IntEnzyDB Homepage

Image of IntEnzyDB cover page

A Brief Introduction

A relational database for enzymes, stores clean and tabulated structural and catalytic data for enzyme. This database contains curated experimentally characterized kinetics parameters (i.e., 4037 kcat/KM values) with experimental conditions for 686 enzymes, 2540 single amino acid substitution mutants, with reactions on 929 substrates. The experimental temperature range of 95% of the curated data is 295.15 to 343.15 K. This database also contains 8086 PDB structures with chain level, amino acid level and atom level information corresponding to the kinetics parameters. The enzymes in IntEnzyDB catalyze 6 types of chemical reactions. These enzymes are Oxidoreductases (EC 1), Transferases (EC 2), Hydrolases (EC 3), Lyases (EC 4), Isomerases (EC 5), and Ligases (EC 6).

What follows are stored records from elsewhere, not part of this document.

-- ==== Sys2Proof/Laws/KeptLaneOps.lean ====
section
/-!
SUPPORT. What the functions of Sys2Proof/Machine/LaneOps.lean keep, one lemma for each of them (Laws/Kept.lean says what).
-/

namespace Sys2Proof.Machine

set_option linter.unusedTactic false
set_option linter.unreachableTactic false
set_option linter.unusedVariables false

open Sys2Proof

variable {q : List Instr} {n : Floor}

theorem State.refreeze_kept (s : State) (c : Nat) (h : Kept q n s) :
    Kept q n (State.refreeze s c) := by
  unfold State.refreeze
  repeat' (first
    | with_reducible assumption
    | with_reducible intro _
    | with_reducible apply kept_ite
    | with_reducible apply State.set_kept
    | with_reducible apply State.fabEvent_kept
    | with_reducible apply kept_foldl
    | split
    | dsimp only)

theorem State.setBias_kept (s : State) (n' goal : Nat) (h : Kept q n s) :
    Kept q n (State.setBias s n' goal) := by
  unfold State.setBias
  repeat' (first
    | with_reducible assumption
    | with_reducible intro _
    | with_reducible apply kept_ite
    | with_reducible apply State.setLane_kept
    | split
    | dsimp only)

theorem State.retargetBias_kept (s : State) (h : Kept q n s) :
    Kept q n (State.retargetBias s) := by
  unfold State.retargetBias
  repeat' (first
    | with_reducible assumption
    | with_reducible intro _
    | with_reducible apply kept_ite
    | with_reducible apply State.setBias_kept
    | with_reducible apply kept_foldl
    | split
    | dsimp only)

theorem State.sendPmb_kept (s : State) (n' : Nat) (codes : List Nat) (h : Kept q n s) :
    Kept q n (State.sendPmb s n' codes) := by
  unfold State.sendPmb
  repeat' (first
    | with_reducible assumption
    | with_reducible intro _
    | with_reducible apply kept_ite
    | split
    | dsimp only)

theorem State.stopLane_kept (s : State) (n' : Nat) (h : Kept q n s) :
    Kept q n (State.stopLane s n') := by
  unfold State.stopLane
  repeat' (first
    | with_reducible assumption
    | with_reducible intro _
    | with_reducible apply kept_ite
    | with_reducible apply State.set_kept
    | with_reducible apply State.disarm_kept
    | with_reducible apply State.mutePaths_kept
    | with_reducible apply State.setLane_kept
    | with_reducible apply State.sendPmb_kept
    | split
    | dsimp only)

theorem State.stopLanes_kept (s : State) (h : Kept q n s) :
    Kept q n (State.stopLanes s) := by
  unfold State.stopLanes
  repeat' (first
    | with_reducible assumption
    | with_reducible intro _
    | with_reducible apply kept_ite
    | with_reducible apply State.stopLane_kept
    | with_reducible apply kept_foldl
    | split
    | dsimp only)

theorem State.startLane_kept (s : State) (n' : Nat) (h : Kept q n s) :
    Kept q n (State.startLane s n') := by
  unfold State.startLane
  repeat' (first
    | with_reducible assumption
    | with_reducible intro _
    | with_reducible apply kept_ite
    | with_reducible apply State.set_kept
    | with_reducible apply State.setLane_kept
    | with_reducible apply State.sendPmb_kept
    | split
    | dsimp only)

theorem State.laneEnableWritten_kept (s : State) (n' : Nat) (h : Kept q n s) :
    Kept q n (State.laneEnableWritten s n') := by
  unfold State.laneEnableWritten
  repeat' (first
    | with_reducible assumption
    | with_reducible intro _
    | with_reducible apply kept_ite
    | with_reducible apply State.set_kept
    | with_reducible apply State.disarm_kept
    | with_reducible apply State.setLane_kept
    | with_reducible apply State.stopLane_kept
    | split
    | dsimp only)

theorem State.judgeHint_kept (s : State) (h' : HintId) (h : Kept q n s) :
    Kept q n (State.judgeHint s h') := by
  unfold State.judgeHint
  repeat' (first
    | with_reducible assumption
    | with_reducible intro _
    | with_reducible apply kept_ite
    | with_reducible apply State.set_kept
    | with_reducible apply State.disarm_kept
    | with_reducible apply State.arm_kept
    | split
    | dsimp only)

theorem State.cancelHint_kept (s : State) (h' : HintId) (h : Kept q n s) :
    Kept q n (State.cancelHint s h') := by
  unfold State.cancelHint
  repeat' (first
    | with_reducible assumption
    | with_reducible intro _
    | with_reducible apply kept_ite
    | with_reducible apply State.set_kept
    | with_reducible apply State.arm_kept
    | split
    | dsimp only)

theorem State.nextHint_kept (s : State) (h' : HintId) (h : Kept q n s) :
    Kept q n (State.nextHint s h') := by
  unfold State.nextHint
  repeat' (first
    | with_reducible assumption
    | with_reducible intro _
    | with_reducible apply kept_ite
    | with_reducible apply State.set_kept
    | with_reducible apply State.arm_kept
    | split
    | dsimp only)

theorem State.resumeHint_kept (s : State) (h' : HintId) (h : Kept q n s) :
    Kept q n (State.resumeHint s h') := by
  unfold State.resumeHint
  repeat' (first
    | with_reducible assumption
    | with_reducible intro _
    | with_reducible apply kept_ite
    | with_reducible apply State.set_kept
    | with_reducible apply State.judgeHint_kept
    | split
    | dsimp only)

theorem State.lidEnter_kept (s : State) (st : Nat) (h : Kept q n s) :
    Kept q n (State.lidEnter s st) := by
  unfold State.lidEnter
  repeat' (first
    | with_reducible assumption
    | with_reducible intro _
    | with_reducible apply kept_ite
    | with_reducible apply State.set_kept
    | with_reducible apply State.disarm_kept
    | split
    | dsimp only)

theorem State.lidRetakeNow_kept (s : State) (h : Kept q n s) :
    Kept q n (State.lidRetakeNow s) := by
  unfold State.lidRetakeNow
  repeat' (first
    | with_reducible assumption
    | with_reducible intro _
    | with_reducible apply kept_ite
    | with_reducible apply State.lidEnter_kept
    | split
    | dsimp only)

theorem State.lidHoldup_kept (s : State) (h : Kept q n s) :
    Kept q n (State.lidHoldup s) := by
  unfold State.lidHoldup
  repeat' (first
    | with_reducible assumption
    | with_reducible intro _
    | with_reducible apply kept_ite
    | with_reducible apply State.set_kept
    | with_reducible apply State.disarm_kept
    | with_reducible apply State.lidEnter_kept
    | split
    | dsimp only)

theorem State.lidEnabled_kept (s : State) (h : Kept q n s) :
    Kept q n (State.lidEnabled s) := by
  unfold State.lidEnabled
  repeat' (first
    | with_reducible assumption
    | with_reducible intro _
    | with_reducible apply kept_ite
    | with_reducible apply State.disarm_kept
    | with_reducible apply State.lidEnter_kept
    | with_reducible apply State.lidRetakeNow_kept
    | split
    | dsimp only)

end Sys2Proof.Machine
end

The reason why we build this database

We built IntEnzyDB to resolve the challenges for collecting, cleaning and integrating enzyme structural data and kinetics data that stored in different databases (e.g., PDB, UniProt, BRENDA, and SABIO-RK) with various data formats and standards. With IntEnzyDB, it’s easier to explore the properties and spatial distributions for rate-enhancing mutations across a diverse range of hydrolase sequences, functions, and substrate types. Specially designed for advanced statistical analysis and data-driven modeling, IntEnzyDB enhances the efficiency of data preprocessing and provide the data formatted ready for modeling.

Database architecture

IntEnzyDB has a flattened data structure to facilitate advanced statistical analysis and data-driven modeling. There are total of 5 tables stored in IntEnzyDB, the three structural tables contain cleaned chain-level, amino acid-level, atom-level enzyme structural information derived from RCSB PDB. The other kinetics table stores the cleaned kinetics data derived from BRENDA and Sabio-RK. The reference table contains one-to-one kinetics and PDB structure mapping information with foreign keys PDB ID, Chain ID, and UniProtKB. The kinetics and structure mapping in this table was generated using in-house alignment and filtration methods, having PDB ID and Chain ID to UniProtKB mapping along with enzyme active site location.